■ EXERCISE REQUIREMENTS
Retype, exactly as they appear below, the lines between the line holding "only [hw, if_true]" and the line holding "only [hw, if_false]", both ends included.

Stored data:

-- ==== Sys2Proof/Laws/Keeps.lean ====
section
/-! SUPPORT. What shared operations keep: the queue, the time and the invariant; and the specifications of logs and answers. -/

namespace Sys2Proof.Laws

open Sys2Proof Sys2Proof.Machine

variable (s : State)

/-- The queue and the time are as they were, and the invariant holds if it held. -/
def Keeps (s t : State) : Prop := t.pending = s.pending ∧ t.nowNs = s.nowNs ∧ (s.Inv → t.Inv)

theorem keeps_refl : Keeps s s := ⟨rfl, rfl, id⟩

theorem keeps_trans {s t u : State} (h : Keeps s t) (k : Keeps t u) : Keeps s u :=
  ⟨k.1.trans h.1, k.2.1.trans h.2.1, k.2.2 ∘ h.2.2⟩

/-- An operation that touches none of the fields that the invariant reads. -/
theorem keeps_of {s t : State} (hp : t.pending = s.pending) (hn : t.nowNs = s.nowNs) (hm : t.mem = s.mem) (hl : t.hubLog = s.hubLog)
    (ha : t.aoLog = s.aoLog) (hb : t.beat = s.beat) (hw : t.power = s.power) : Keeps s t := by
  refine ⟨hp, hn, fun h => ?_⟩
  unfold State.Inv State.memOk at *
  rw [hm, hl, ha, hb, hw]
  exact h

theorem keeps_foldl {β : Type} (f : State → β → State) (hf : ∀ u x, Keeps u (f u x)) : ∀ (l : List β) (s : State), Keeps s (l.foldl f s) := by
  intro l
  induction l with
  | nil => exact keeps_refl
  | cons x l ih => intro s; exact keeps_trans (hf s x) (ih _)

theorem keeps_forAll (n : Nat) (f : State → Nat → State) (hf : ∀ u i, Keeps u (f u i)) : Keeps s (forAll n s f) := keeps_foldl f hf _ s

/-- An operation on memory alone keeps all if it keeps the canonical form. -/
theorem keeps_memOnly {s t : State} (h : MemOnly s t) (hm : s.memOk = true → t.memOk = true) : Keeps s t := by
  unfold MemOnly at h
  have hp : t.pending = s.pending := by rw [← h]
  have hn : t.nowNs = s.nowNs := by rw [← h]
  have hl : t.hubLog = s.hubLog := by rw [← h]
  have ha : t.aoLog = s.aoLog := by rw [← h]
  have hb : t.beat = s.beat := by rw [← h]
  have hw : t.power = s.power := by rw [← h]
  refine ⟨hp, hn, fun hi => ?_⟩
  unfold State.Inv at *
  rw [hl, ha, hb, hw]
  exact ⟨hm hi.1, hi.2⟩

theorem keeps_putByte (a : Nat) (b : Byte) : Keeps s (s.putByte a b) :=
  keeps_memOnly (t := s.putByte a b) rfl (putByte_memOk s a b)

theorem keeps_writeMem (a : Nat) (bs : List (Byte × Bool)) : Keeps s (s.writeMem a bs) :=
  keeps_memOnly (writeMem_memOnly s a bs) (writeMem_memOk s a bs)

theorem keeps_writeFresh (a : Nat) (bs : List Byte) : Keeps s (s.writeFresh a bs) := keeps_writeMem s a _

theorem keeps_readMem (a n : Nat) : Keeps s (s.readMem a n).2 :=
  keeps_memOnly (readMem_memOnly s a n) fun h => by unfold State.memOk at *; rwa [readMem_mem]

theorem keeps_checkWord (a : Nat) : Keeps s (s.checkWord a).2 :=
  keeps_memOnly (checkWord_memOnly s a) fun h => by unfold State.memOk at *; rwa [checkWord_mem]

theorem keeps_countFetch (a n : Nat) : Keeps s (s.countFetch a n) :=
  keeps_memOnly (countFetch_memOnly s a n) fun h => by unfold State.memOk at *; exact h

theorem keeps_keepStart : Keeps s s.keepStart := by
  unfold State.keepStart
  split
  · exact keeps_refl s
  · split <;> exact keeps_of rfl rfl rfl rfl rfl rfl rfl

theorem keeps_loosenDest (c : CollState) : Keeps s (s.loosenDest c) := ⟨rfl, rfl, fun h => ⟨loosenDest_memOk s c h.1, h.2⟩⟩

theorem keeps_draw : Keeps s s.draw.2 := keeps_of rfl rfl rfl rfl rfl rfl rfl

/-! ### Setters that the invariant does not read -/

theorem keeps_setArray (g : Nat) (a : ArrayState) : Keeps s (s.setArray g a) := keeps_of rfl rfl rfl rfl rfl rfl rfl
theorem keeps_setSpoke (p : Nat) (a : SpokeState) : Keeps s (s.setSpoke p a) := keeps_of rfl rfl rfl rfl rfl rfl rfl
theorem keeps_setRouter (r : Nat) (a : RouterState) : Keeps s (s.setRouter r a) := keeps_of rfl rfl rfl rfl rfl rfl rfl
theorem keeps_setDerailleur (d : Nat) (a : DerailleurState) : Keeps s (s.setDerailleur d a) := keeps_of rfl rfl rfl rfl rfl rfl rfl
theorem keeps_setChannel (c : Nat) (a : ChannelState) : Keeps s (s.setChannel c a) := keeps_of rfl rfl rfl rfl rfl rfl rfl
theorem keeps_setVault (g : Nat) (a : VaultState) : Keeps s (s.setVault g a) := keeps_of rfl rfl rfl rfl rfl rfl rfl
theorem keeps_setDmem (d : Nat) (a : DieMem) : Keeps s (s.setDmem d a) := keeps_of rfl rfl rfl rfl rfl rfl rfl
theorem keeps_setStk (t : Nat) (a : StackState) : Keeps s (s.setStk t a) := keeps_of rfl rfl rfl rfl rfl rfl rfl
theorem keeps_setFab (k : Nat) (a : FabState) : Keeps s (s.setFab k a) := keeps_of rfl rfl rfl rfl rfl rfl rfl
theorem keeps_setEngine (k : Nat) (a : EngineState) : Keeps s (s.setEngine k a) := keeps_of rfl rfl rfl rfl rfl rfl rfl
theorem keeps_setMb (m : Nat) (a : MailboxState) : Keeps s (s.setMb m a) := keeps_of rfl rfl rfl rfl rfl rfl rfl
theorem keeps_setHub (h : HubState) : Keeps s (s.setHub h) := keeps_of rfl rfl rfl rfl rfl rfl rfl
theorem keeps_setMach (m : MachState) : Keeps s (s.setMach m) := keeps_of rfl rfl rfl rfl rfl rfl rfl
theorem keeps_setTherm (t : ThermState) : Keeps s (s.setTherm t) := keeps_of rfl rfl rfl rfl rfl rfl rfl
theorem keeps_setPort (f : Nat) (p : PortState) : Keeps s (s.setPort f p) := keeps_of rfl rfl rfl rfl rfl rfl rfl
theorem keeps_setLaser (n : Nat) (x : LaserState) : Keeps s (s.setLaser n x) := keeps_of rfl rfl rfl rfl rfl rfl rfl
theorem keeps_setSetting (k v : Nat) : Keeps s (s.setSetting k v) := keeps_of rfl rfl rfl rfl rfl rfl rfl
theorem keeps_setDieCounters (d : Nat) (c : DieCounters) : Keeps s (s.setDieCounters d c) := keeps_of rfl rfl rfl rfl rfl rfl rfl

/-- A new beat state in which a beat is held for its causes. -/
theorem keeps_setBeat (b : BeatState)
    (hb : s.beat.held = (s.beat.causeWait || s.beat.causeBrake || s.beat.causeShift || s.beat.causeHub) →
      b.held = (b.causeWait || b.causeBrake || b.causeShift || b.causeHub)) : Keeps s (s.setBeat b) :=
  ⟨rfl, rfl, fun h => ⟨h.1, h.2.1, h.2.2.1, hb h.2.2.2.1, h.2.2.2.2⟩⟩

/-- A new power state with one of the four stages. -/
theorem keeps_setPower (p : PowerState)
    (hp : 1 ≤ s.power.stage.toNat → s.power.stage.toNat ≤ 4 → 1 ≤ p.stage.toNat ∧ p.stage.toNat ≤ 4) : Keeps s (s.setPower p) :=
  ⟨rfl, rfl, fun h => ⟨h.1, h.2.1, h.2.2.1, h.2.2.2.1, (hp h.2.2.2.2.1 h.2.2.2.2.2).1, (hp h.2.2.2.2.1 h.2.2.2.2.2).2⟩⟩

/-! ### Logs (R418) -/

theorem appendLog_length (cap : Nat) (l : List LogRec) (r : LogRec) (hc : 0 < cap) (h : l.length ≤ cap) : (appendLog cap l r).length ≤ cap := by
  unfold appendLog
  split <;> simp <;> omega

theorem appendLog_last (cap : Nat) (l : List LogRec) (r : LogRec) :
    ∃ f, (appendLog cap l r).getLast? = some { r with flags := f } := by
  unfold appendLog
  split
  · exact ⟨r.flags, by simp⟩
  · exact ⟨r.flags ||| 1, by simp⟩

theorem keeps_noteLog (ev : BitVec 4) : Keeps s (s.noteLog ev) := keeps_forAll s 32 _ fun u i => keeps_setMb u i _

/-- A log note changes the mailboxes alone. -/
theorem noteLog_eq (ev : BitVec 4) : ∃ m, s.noteLog ev = { s with mbs := m } := by
  unfold State.noteLog forAll
  generalize List.range 32 = l
  induction l generalizing s with
  | nil => exact ⟨s.mbs, rfl⟩
  | cons i l ih =>
    obtain ⟨m, hm⟩ := ih (s.setMb i { s.mb i with event := (s.mb i).event ||| ev, logCount := (s.mb i).logCount + 1 })
    exact ⟨m, hm⟩

theorem noteLog_hubLog (ev : BitVec 4) : (s.noteLog ev).hubLog = s.hubLog := by obtain ⟨m, h⟩ := noteLog_eq s ev; rw [h]
theorem noteLog_aoLog (ev : BitVec 4) : (s.noteLog ev).aoLog = s.aoLog := by obtain ⟨m, h⟩ := noteLog_eq s ev; rw [h]
theorem noteLog_hubSeq (ev : BitVec 4) : (s.noteLog ev).hubSeq = s.hubSeq := by obtain ⟨m, h⟩ := noteLog_eq s ev; rw [h]
theorem noteLog_aoSeq (ev : BitVec 4) : (s.noteLog ev).aoSeq = s.aoSeq := by obtain ⟨m, h⟩ := noteLog_eq s ev; rw [h]

/-- The logs, their sequence numbers and the mailboxes are all that a log entry changes. -/
theorem log_eq (cls code unitKind die unit detail : Nat) : ∃ hl al hs as m,
    s.log cls code unitKind die unit detail = { s with hubLog := hl, aoLog := al, hubSeq := hs, aoSeq := as, mbs := m } := by
  unfold State.log
  by_cases h : cls = 1
  · simp only [if_pos h]
    obtain ⟨m, hm⟩ := noteLog_eq _ _
    exact ⟨_, _, _, _, m, hm⟩
  · simp only [if_neg h]
    obtain ⟨m, hm⟩ := noteLog_eq _ _
    exact ⟨_, _, _, _, m, hm⟩

/-- The hub log takes every record. -/
theorem log_logged (cls code unitKind die unit detail : Nat) : Logged s (s.log cls code unitKind die unit detail) cls code := by
  obtain ⟨f, hf⟩ := appendLog_last 4096 s.hubLog
    { seq := s.hubSeq, cls := BitVec.ofNat 8 cls, code := BitVec.ofNat 8 code, flags := if s.ordered = true then 2 else 0,
      unitKind := BitVec.ofNat 8 unitKind, cadence := BitVec.ofNat 64 s.cadStamp, sched := s.beat.schedBeat, wall := s.beat.wallBeat,
      die := BitVec.ofNat 8 die, unit := BitVec.ofNat 16 unit, detail := BitVec.ofNat 96 detail }
  unfold Logged State.log
  simp only [noteLog_hubLog, noteLog_hubSeq]
  by_cases h : cls = 1
  · simp only [if_pos h]
    exact ⟨trivial, _, hf, rfl, rfl, rfl, rfl, rfl⟩
  · simp only [if_neg h]
    exact ⟨trivial, _, hf, rfl, rfl, rfl, rfl, rfl⟩

/-- The AO log takes every record of a machine check or an event. -/
theorem log_aoLogged (cls code unitKind die unit detail : Nat) (h : cls ≠ 1) : AoLogged s (s.log cls code unitKind die unit detail) cls code detail := by
  unfold AoLogged State.log
  simp only [if_neg h, noteLog_aoLog, noteLog_aoSeq]
  refine ⟨trivial, ?_⟩
  obtain ⟨f, hf⟩ := appendLog_last 256 s.aoLog
    { seq := s.aoSeq, cls := BitVec.ofNat 8 cls, code := BitVec.ofNat 8 code, flags := if s.ordered = true then 2 else 0,
      unitKind := BitVec.ofNat 8 unitKind, cadence := BitVec.ofNat 64 s.cadStamp, sched := s.beat.schedBeat, wall := s.beat.wallBeat,
      die := BitVec.ofNat 8 die, unit := BitVec.ofNat 16 unit, detail := BitVec.ofNat 96 detail }
  exact ⟨_, hf, rfl, rfl, rfl, rfl⟩

theorem keeps_log (cls code unitKind die unit detail : Nat) : Keeps s (s.log cls code unitKind die unit detail) := by
  unfold State.log
  refine keeps_trans ?_ (keeps_noteLog _ _)
  split
  · refine ⟨rfl, rfl, fun h => ⟨h.1, appendLog_length _ _ _ (by omega) h.2.1, h.2.2⟩⟩
  · refine ⟨rfl, rfl, fun h => ⟨h.1, appendLog_length _ _ _ (by omega) h.2.1, appendLog_length _ _ _ (by omega) h.2.2.1, h.2.2.2⟩⟩

theorem keeps_logEvent (code unitKind die unit detail : Nat) : Keeps s (s.logEvent code unitKind die unit detail) := keeps_log s _ _ _ _ _ _

theorem keeps_raiseFault (code unitKind d unit detail : Nat) : Keeps s (s.raiseFault code unitKind d unit detail) :=
  keeps_trans (keeps_log s _ _ _ _ _ _) (keeps_setBeat _ _ fun h => h)

/-! ### Answers (R401, R402) -/

theorem keeps_placeSlot (n : Nat) (slot : BitVec 512) : Keeps s (s.placeSlot n slot) := by
  unfold State.placeSlot
  simp only []
  split <;> exact keeps_of rfl rfl rfl rfl rfl rfl rfl

theorem keeps_postSlot (n : Nat) (slot : BitVec 512) : Keeps s (s.postSlot n slot) := by
  unfold State.postSlot
  simp only []
  split
  · exact keeps_placeSlot s n slot
  · exact keeps_setMb s n _

theorem keeps_reply (who : SenderId) (slot : BitVec 512) : Keeps s (s.reply who slot) := by
  unfold State.reply
  split
  · exact keeps_postSlot s _ slot
  · exact keeps_setHub s _

theorem keeps_completeCmd (who : SenderId) (tag opcode status foff res : Nat) : Keeps s (s.completeCmd who tag opcode status foff res) := by
  unfold State.completeCmd
  split
  · exact keeps_trans (keeps_setHub s _) (keeps_reply _ _ _)
  · exact keeps_refl s

theorem keeps_finish (c : Accepted) (status foff res : Nat) : Keeps s (s.finish c status foff res) := by
  unfold State.finish
  simp only []
  split
  · exact keeps_trans (keeps_setHub s _) (keeps_completeCmd _ _ _ _ _ _ _)
  · exact keeps_trans (keeps_setHub s _) (keeps_reply _ _ _)

theorem placeSlot_mb (n : Nat) (slot : BitVec 512) (j : Nat) : (s.placeSlot n slot).mb j =
    if j = n then { s.mb n with rspSlots := SMap.set 0 (s.mb n).rspSlots ((s.mb n).rspTail.toNat % 64) slot, rspTail := (s.mb n).rspTail + 1,
                                rspCount := (s.mb n).rspCount + 1, event := (s.mb n).event ||| 1 } else s.mb j := by
  unfold State.placeSlot
  simp only []
  split <;> exact get_set _ _ _ _ _

theorem event_bit (e : BitVec 4) : bitOf (e ||| 1) 0 = true := by
  revert e; decide

/-- An answer reaches its sender, and no other. -/
theorem reply_hubReplied (who : SenderId) (slot : BitVec 512) : HubReplied s (s.reply who slot) who slot := by
  unfold HubReplied State.reply
  by_cases hw : who.val < 32
  · simp only [hw, if_true]
    unfold State.postSlot
    simp only []
    by_cases hr : (s.mb who.val).held < 64 ∧ (s.mb who.val).waiting = []
    · simp only [hr, and_self, if_true, placeSlot_mb]
      refine ⟨fun _ _ _ => ⟨by simp, trivial, trivial, event_bit _⟩, fun _ h => ?_, fun h => absurd hw (by omega), fun m hm => by simp [hm]⟩
      rcases h with h | h
      · omega
      · exact absurd rfl h
    · simp only [hr, if_false]
      refine ⟨fun _ h1 h2 => absurd ⟨h1, h2⟩ hr, fun _ _ => ?_, fun h => absurd hw (by omega), fun m hm => ?_⟩
      · exact congrArg MailboxState.waiting (get_set_same _ _ _ _)
      · exact get_set_ne _ _ _ _ _ hm
  · simp only [hw, if_false]
    exact ⟨fun h => absurd h (by simp), fun h => absurd h (by simp), fun _ => rfl, fun _ _ => rfl⟩

end Sys2Proof.Laws
end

■ ANSWER TO THIS TASK
  · simp only [hw, if_true]
    unfold State.postSlot
    simp only []
    by_cases hr : (s.mb who.val).held < 64 ∧ (s.mb who.val).waiting = []
    · simp only [hr, and_self, if_true, placeSlot_mb]
      refine ⟨fun _ _ _ => ⟨by simp, trivial, trivial, event_bit _⟩, fun _ h => ?_, fun h => absurd hw (by omega), fun m hm => by simp [hm]⟩
      rcases h with h | h
      · omega
      · exact absurd rfl h
    · simp only [hr, if_false]
      refine ⟨fun _ h1 h2 => absurd ⟨h1, h2⟩ hr, fun _ _ => ?_, fun h => absurd hw (by omega), fun m hm => ?_⟩
      · exact congrArg MailboxState.waiting (get_set_same _ _ _ _)
      · exact get_set_ne _ _ _ _ _ hm
  · simp only [hw, if_false]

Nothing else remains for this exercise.